Work item:
Begin at the line containing "args := fieldWord bs 0x10" in the data below and go on through the line containing "def poolClusters (s", repeating each line exactly; include both ends and no other line.

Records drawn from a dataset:
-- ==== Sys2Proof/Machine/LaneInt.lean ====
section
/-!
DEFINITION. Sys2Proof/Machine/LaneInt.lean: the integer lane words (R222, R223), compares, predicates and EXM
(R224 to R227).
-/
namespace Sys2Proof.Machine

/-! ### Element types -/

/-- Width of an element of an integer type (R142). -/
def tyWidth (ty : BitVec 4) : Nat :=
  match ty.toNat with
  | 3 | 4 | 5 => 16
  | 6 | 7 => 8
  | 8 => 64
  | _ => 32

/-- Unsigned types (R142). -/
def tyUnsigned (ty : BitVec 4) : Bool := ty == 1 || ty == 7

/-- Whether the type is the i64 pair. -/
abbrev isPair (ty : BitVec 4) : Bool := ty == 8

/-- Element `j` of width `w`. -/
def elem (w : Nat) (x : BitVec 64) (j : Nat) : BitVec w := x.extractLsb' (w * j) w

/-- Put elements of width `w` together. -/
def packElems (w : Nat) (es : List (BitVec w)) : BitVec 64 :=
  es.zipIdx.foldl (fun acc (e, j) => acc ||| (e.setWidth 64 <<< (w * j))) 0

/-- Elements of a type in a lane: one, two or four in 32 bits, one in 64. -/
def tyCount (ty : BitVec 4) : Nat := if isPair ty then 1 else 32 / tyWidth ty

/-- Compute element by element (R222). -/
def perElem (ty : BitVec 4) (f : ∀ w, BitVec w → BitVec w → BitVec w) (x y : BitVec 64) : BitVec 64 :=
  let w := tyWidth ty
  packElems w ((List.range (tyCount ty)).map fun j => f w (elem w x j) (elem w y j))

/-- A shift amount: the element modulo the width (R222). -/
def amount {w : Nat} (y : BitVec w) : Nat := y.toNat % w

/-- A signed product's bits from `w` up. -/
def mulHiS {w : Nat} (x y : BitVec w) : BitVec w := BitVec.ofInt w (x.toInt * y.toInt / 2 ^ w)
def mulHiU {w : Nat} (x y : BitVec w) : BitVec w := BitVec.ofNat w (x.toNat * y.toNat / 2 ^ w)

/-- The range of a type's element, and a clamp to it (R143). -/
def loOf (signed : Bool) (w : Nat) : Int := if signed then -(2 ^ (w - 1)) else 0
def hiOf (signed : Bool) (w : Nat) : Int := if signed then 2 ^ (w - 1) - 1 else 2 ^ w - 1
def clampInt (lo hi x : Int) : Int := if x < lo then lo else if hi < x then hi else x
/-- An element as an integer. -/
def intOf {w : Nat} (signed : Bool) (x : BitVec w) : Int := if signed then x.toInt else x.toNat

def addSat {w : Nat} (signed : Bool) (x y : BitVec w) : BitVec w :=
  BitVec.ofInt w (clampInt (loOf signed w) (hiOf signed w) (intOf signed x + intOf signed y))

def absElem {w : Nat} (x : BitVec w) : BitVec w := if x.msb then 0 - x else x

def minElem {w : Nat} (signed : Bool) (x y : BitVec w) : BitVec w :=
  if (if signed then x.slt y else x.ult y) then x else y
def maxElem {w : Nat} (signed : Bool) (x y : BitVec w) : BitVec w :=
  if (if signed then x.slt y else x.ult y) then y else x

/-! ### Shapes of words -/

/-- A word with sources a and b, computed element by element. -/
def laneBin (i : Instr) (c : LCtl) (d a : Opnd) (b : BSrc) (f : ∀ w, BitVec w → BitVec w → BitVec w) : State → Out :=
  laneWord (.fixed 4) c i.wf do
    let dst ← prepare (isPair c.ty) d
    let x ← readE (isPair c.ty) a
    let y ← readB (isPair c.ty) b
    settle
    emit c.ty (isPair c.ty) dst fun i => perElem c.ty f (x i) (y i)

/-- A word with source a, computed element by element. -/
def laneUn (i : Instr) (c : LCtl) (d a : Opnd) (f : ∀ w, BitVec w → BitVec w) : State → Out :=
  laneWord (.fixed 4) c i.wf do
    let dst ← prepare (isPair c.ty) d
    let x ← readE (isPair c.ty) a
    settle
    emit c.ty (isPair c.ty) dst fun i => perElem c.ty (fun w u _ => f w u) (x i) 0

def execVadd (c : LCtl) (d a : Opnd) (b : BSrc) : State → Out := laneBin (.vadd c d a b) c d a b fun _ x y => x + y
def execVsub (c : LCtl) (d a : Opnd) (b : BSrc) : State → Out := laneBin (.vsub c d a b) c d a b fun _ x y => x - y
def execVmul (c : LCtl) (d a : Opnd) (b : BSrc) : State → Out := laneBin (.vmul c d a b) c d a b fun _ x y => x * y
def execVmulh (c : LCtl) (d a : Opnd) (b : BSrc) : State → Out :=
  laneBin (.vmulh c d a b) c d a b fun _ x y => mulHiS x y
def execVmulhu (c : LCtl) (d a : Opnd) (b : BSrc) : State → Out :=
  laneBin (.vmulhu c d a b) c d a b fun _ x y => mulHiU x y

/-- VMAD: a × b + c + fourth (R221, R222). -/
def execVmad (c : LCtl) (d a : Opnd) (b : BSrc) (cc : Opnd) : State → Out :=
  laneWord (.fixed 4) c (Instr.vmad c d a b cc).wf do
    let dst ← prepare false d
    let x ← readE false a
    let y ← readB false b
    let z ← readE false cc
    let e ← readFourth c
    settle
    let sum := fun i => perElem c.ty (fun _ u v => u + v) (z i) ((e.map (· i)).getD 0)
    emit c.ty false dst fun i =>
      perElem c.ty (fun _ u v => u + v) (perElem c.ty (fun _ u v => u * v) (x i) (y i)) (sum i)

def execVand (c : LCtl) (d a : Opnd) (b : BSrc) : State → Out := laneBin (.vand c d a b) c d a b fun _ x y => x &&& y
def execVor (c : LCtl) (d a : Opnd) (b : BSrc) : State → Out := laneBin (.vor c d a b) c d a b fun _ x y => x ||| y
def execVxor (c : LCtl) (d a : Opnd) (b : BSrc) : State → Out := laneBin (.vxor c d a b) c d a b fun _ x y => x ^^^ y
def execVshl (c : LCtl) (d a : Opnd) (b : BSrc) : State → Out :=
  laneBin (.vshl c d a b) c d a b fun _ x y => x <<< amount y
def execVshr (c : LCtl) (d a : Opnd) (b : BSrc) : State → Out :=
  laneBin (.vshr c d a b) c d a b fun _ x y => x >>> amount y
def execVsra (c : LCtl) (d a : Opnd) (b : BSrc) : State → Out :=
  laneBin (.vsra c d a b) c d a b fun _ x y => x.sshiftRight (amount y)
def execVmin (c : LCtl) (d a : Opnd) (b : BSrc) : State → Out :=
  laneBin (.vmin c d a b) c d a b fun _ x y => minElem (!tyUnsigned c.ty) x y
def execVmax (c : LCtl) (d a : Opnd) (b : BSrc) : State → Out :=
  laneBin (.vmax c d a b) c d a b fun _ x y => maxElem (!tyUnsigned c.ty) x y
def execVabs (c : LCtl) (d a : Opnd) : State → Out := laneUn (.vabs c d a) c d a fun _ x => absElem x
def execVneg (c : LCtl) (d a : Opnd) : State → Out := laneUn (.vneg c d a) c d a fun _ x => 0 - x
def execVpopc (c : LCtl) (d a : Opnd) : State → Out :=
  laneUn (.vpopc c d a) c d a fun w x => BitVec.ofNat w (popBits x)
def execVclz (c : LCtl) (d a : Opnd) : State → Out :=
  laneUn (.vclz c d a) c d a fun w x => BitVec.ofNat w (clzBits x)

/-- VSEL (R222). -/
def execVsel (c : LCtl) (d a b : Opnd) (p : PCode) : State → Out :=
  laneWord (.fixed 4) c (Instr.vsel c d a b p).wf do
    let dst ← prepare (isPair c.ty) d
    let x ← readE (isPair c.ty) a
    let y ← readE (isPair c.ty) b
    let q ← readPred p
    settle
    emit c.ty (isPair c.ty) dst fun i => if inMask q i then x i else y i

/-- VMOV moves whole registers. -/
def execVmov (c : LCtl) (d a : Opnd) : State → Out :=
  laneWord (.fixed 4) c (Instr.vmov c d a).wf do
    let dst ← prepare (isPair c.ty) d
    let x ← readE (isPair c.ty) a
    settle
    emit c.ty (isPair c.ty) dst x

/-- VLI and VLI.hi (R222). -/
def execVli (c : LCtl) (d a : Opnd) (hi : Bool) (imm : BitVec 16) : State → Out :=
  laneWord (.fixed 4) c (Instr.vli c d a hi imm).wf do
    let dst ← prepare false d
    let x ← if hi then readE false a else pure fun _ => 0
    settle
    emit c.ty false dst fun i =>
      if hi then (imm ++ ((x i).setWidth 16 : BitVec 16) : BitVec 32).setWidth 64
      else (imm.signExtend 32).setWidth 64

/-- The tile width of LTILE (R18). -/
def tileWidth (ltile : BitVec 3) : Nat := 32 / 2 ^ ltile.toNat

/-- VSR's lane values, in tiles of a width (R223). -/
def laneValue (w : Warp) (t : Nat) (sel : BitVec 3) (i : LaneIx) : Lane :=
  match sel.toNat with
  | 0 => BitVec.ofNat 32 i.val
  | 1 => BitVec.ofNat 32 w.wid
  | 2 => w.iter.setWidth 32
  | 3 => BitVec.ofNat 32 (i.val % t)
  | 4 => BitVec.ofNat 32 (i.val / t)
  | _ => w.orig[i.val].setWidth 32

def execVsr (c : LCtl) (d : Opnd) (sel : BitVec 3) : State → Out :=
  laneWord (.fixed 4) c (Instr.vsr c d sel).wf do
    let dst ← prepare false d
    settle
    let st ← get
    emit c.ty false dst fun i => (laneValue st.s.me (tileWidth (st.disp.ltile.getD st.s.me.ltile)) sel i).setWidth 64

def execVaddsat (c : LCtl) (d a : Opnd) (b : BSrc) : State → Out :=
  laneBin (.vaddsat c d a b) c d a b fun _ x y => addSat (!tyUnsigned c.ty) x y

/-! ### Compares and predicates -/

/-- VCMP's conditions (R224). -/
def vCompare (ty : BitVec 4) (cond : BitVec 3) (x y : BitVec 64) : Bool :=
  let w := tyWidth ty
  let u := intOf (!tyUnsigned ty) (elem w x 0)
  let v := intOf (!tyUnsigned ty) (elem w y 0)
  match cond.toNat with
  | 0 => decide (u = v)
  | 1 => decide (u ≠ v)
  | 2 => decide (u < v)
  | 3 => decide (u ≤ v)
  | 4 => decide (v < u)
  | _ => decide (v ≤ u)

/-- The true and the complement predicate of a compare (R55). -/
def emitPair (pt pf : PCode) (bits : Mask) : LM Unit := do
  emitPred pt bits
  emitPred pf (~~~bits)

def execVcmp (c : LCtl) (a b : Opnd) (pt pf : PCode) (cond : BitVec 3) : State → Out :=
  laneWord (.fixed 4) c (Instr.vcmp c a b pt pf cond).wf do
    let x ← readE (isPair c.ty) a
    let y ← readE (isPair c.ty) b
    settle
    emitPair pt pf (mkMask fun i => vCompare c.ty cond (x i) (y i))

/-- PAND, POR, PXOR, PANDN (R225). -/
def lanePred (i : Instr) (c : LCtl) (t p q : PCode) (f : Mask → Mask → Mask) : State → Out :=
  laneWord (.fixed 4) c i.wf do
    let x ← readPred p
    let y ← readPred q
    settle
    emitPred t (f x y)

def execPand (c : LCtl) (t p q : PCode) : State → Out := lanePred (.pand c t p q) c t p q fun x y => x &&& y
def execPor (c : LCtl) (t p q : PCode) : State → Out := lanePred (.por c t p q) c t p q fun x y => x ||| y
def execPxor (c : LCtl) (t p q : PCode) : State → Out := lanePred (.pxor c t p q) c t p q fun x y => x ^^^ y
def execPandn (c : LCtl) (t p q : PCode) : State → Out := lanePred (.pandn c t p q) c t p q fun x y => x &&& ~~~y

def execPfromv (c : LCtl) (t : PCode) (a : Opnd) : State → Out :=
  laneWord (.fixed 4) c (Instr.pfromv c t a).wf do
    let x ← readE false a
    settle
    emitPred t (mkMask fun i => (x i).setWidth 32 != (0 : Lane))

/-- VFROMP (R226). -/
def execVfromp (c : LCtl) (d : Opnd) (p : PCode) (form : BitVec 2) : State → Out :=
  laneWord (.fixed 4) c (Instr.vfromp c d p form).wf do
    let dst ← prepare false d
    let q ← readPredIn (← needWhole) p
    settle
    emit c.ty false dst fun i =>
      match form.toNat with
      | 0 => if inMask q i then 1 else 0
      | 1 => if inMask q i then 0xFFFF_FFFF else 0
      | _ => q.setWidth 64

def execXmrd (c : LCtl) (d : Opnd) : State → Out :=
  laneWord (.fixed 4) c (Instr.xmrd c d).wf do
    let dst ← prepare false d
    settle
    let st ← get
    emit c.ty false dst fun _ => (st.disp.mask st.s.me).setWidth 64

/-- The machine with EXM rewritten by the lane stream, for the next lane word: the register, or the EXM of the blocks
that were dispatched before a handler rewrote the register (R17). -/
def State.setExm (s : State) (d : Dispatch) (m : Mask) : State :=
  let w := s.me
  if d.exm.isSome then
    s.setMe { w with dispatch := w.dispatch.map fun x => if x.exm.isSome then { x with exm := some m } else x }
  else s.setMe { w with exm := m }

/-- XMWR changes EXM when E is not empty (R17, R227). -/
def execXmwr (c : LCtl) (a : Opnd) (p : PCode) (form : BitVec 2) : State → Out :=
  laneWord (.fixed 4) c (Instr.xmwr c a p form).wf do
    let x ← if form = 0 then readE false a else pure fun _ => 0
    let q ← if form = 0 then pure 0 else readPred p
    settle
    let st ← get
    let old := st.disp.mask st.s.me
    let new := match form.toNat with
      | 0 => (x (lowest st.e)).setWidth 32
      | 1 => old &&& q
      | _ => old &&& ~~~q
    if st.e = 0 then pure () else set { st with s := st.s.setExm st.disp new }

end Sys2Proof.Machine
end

* * *

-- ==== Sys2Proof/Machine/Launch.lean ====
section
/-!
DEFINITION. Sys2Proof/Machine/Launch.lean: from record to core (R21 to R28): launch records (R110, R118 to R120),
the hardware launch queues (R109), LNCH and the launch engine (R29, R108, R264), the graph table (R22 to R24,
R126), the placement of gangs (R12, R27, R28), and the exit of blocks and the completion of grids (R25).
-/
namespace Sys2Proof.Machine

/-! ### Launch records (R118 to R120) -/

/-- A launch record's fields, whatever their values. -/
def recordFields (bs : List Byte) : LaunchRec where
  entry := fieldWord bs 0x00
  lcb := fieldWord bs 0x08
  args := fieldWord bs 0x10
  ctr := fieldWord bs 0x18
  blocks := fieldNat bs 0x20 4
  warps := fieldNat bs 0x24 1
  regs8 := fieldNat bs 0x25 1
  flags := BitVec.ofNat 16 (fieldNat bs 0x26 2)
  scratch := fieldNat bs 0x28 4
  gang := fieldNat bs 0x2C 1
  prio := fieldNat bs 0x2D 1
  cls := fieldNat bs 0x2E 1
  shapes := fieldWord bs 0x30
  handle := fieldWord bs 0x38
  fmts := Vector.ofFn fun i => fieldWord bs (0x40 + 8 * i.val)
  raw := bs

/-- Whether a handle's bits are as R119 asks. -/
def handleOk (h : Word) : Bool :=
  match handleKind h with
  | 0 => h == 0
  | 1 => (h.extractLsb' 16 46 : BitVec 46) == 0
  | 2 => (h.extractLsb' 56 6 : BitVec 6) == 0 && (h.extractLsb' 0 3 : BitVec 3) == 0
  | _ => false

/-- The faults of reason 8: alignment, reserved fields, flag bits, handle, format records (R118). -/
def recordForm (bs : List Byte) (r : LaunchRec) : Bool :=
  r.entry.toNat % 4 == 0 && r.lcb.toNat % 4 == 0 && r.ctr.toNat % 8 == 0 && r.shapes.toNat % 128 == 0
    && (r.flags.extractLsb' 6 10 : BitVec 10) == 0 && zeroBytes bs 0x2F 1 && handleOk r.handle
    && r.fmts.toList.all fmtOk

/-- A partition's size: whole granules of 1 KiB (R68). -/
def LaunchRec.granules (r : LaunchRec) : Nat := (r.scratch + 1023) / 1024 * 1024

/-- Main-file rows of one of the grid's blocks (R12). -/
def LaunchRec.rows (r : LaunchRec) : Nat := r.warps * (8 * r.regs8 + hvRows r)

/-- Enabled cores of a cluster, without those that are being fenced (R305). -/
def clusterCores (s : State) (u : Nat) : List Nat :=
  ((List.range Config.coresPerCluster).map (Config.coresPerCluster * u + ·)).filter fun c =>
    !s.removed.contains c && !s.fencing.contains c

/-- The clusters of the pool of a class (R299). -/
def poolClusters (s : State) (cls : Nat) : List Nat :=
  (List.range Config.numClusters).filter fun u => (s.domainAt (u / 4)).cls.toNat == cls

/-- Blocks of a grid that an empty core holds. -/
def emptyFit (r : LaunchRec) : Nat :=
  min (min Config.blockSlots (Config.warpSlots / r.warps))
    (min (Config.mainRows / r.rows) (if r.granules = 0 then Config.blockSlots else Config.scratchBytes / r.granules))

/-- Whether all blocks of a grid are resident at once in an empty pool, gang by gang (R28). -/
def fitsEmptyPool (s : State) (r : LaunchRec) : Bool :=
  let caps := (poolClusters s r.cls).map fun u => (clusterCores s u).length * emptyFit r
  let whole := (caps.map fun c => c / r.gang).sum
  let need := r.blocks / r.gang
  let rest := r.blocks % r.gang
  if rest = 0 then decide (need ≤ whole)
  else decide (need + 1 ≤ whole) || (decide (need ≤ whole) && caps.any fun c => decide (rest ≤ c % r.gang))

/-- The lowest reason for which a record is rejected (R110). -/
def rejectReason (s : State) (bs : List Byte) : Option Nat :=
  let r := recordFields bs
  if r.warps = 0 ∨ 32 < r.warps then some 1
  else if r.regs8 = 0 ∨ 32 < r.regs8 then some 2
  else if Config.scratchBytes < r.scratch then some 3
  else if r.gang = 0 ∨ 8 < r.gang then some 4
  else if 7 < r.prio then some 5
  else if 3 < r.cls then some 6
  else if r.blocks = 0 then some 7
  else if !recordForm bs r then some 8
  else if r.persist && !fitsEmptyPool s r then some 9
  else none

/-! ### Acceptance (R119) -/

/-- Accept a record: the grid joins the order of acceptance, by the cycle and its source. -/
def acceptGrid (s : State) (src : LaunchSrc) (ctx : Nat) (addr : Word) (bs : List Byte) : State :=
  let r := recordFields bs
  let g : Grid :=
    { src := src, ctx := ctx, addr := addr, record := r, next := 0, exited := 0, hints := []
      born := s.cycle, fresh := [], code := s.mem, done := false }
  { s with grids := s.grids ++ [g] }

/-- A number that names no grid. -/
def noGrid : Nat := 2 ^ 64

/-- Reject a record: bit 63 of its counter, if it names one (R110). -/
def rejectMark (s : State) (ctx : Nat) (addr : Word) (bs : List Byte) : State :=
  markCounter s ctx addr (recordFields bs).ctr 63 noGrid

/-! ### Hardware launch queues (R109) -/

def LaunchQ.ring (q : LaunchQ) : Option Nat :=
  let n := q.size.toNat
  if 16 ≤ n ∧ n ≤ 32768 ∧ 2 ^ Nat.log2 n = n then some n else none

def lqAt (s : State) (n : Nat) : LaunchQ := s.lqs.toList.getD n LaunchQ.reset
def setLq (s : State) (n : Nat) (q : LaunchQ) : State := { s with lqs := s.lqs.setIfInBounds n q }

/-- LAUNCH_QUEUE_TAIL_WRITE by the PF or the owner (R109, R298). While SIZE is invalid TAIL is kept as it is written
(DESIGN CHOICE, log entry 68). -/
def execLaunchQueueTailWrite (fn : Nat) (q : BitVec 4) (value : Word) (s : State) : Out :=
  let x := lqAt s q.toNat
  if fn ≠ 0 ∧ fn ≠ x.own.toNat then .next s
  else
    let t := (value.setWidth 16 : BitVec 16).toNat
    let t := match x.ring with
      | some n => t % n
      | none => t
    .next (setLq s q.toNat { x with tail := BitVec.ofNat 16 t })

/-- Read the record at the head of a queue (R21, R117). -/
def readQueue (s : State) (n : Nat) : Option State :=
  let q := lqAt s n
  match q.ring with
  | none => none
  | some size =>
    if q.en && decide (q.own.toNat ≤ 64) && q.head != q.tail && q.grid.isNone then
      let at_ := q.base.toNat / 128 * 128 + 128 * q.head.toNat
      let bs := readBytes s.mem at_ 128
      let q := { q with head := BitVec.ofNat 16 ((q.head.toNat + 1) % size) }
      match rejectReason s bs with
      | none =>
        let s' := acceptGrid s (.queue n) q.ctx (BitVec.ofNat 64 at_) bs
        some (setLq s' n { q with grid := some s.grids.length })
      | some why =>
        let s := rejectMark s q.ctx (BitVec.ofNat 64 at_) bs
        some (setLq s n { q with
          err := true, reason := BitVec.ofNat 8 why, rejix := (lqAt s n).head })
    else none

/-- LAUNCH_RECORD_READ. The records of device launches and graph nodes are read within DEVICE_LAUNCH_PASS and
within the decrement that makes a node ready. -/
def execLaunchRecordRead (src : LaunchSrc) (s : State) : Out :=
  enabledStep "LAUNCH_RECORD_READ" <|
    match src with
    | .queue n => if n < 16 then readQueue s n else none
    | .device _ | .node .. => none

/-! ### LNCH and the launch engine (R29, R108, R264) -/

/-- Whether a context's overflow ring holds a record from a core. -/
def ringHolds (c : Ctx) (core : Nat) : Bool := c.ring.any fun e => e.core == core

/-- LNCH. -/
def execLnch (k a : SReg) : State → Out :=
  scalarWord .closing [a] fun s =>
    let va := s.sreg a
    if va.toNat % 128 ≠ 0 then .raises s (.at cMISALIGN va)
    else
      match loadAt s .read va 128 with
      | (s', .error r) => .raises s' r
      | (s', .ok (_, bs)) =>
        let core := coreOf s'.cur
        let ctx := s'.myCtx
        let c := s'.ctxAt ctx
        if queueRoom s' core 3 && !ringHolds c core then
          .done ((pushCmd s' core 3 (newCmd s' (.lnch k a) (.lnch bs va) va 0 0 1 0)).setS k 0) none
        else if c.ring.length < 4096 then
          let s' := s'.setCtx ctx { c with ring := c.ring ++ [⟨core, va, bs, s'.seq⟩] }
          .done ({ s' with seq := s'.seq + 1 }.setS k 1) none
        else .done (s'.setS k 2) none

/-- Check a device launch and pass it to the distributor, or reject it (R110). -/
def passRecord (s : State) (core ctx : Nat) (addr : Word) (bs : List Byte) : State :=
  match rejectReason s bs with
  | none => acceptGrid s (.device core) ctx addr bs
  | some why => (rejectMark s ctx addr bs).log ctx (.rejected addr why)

Response box:
  args := fieldWord bs 0x10
  ctr := fieldWord bs 0x18
  blocks := fieldNat bs 0x20 4
  warps := fieldNat bs 0x24 1
  regs8 := fieldNat bs 0x25 1
  flags := BitVec.ofNat 16 (fieldNat bs 0x26 2)
  scratch := fieldNat bs 0x28 4
  gang := fieldNat bs 0x2C 1
  prio := fieldNat bs 0x2D 1
  cls := fieldNat bs 0x2E 1
  shapes := fieldWord bs 0x30
  handle := fieldWord bs 0x38
  fmts := Vector.ofFn fun i => fieldWord bs (0x40 + 8 * i.val)
  raw := bs

/-- Whether a handle's bits are as R119 asks. -/
def handleOk (h : Word) : Bool :=
  match handleKind h with
  | 0 => h == 0
  | 1 => (h.extractLsb' 16 46 : BitVec 46) == 0
  | 2 => (h.extractLsb' 56 6 : BitVec 6) == 0 && (h.extractLsb' 0 3 : BitVec 3) == 0
  | _ => false

/-- The faults of reason 8: alignment, reserved fields, flag bits, handle, format records (R118). -/
def recordForm (bs : List Byte) (r : LaunchRec) : Bool :=
  r.entry.toNat % 4 == 0 && r.lcb.toNat % 4 == 0 && r.ctr.toNat % 8 == 0 && r.shapes.toNat % 128 == 0
    && (r.flags.extractLsb' 6 10 : BitVec 10) == 0 && zeroBytes bs 0x2F 1 && handleOk r.handle
    && r.fmts.toList.all fmtOk

/-- A partition's size: whole granules of 1 KiB (R68). -/
def LaunchRec.granules (r : LaunchRec) : Nat := (r.scratch + 1023) / 1024 * 1024

/-- Main-file rows of one of the grid's blocks (R12). -/
def LaunchRec.rows (r : LaunchRec) : Nat := r.warps * (8 * r.regs8 + hvRows r)

/-- Enabled cores of a cluster, without those that are being fenced (R305). -/
def clusterCores (s : State) (u : Nat) : List Nat :=
  ((List.range Config.coresPerCluster).map (Config.coresPerCluster * u + ·)).filter fun c =>
    !s.removed.contains c && !s.fencing.contains c

/-- The clusters of the pool of a class (R299). -/
def poolClusters (s : State) (cls : Nat) : List Nat :=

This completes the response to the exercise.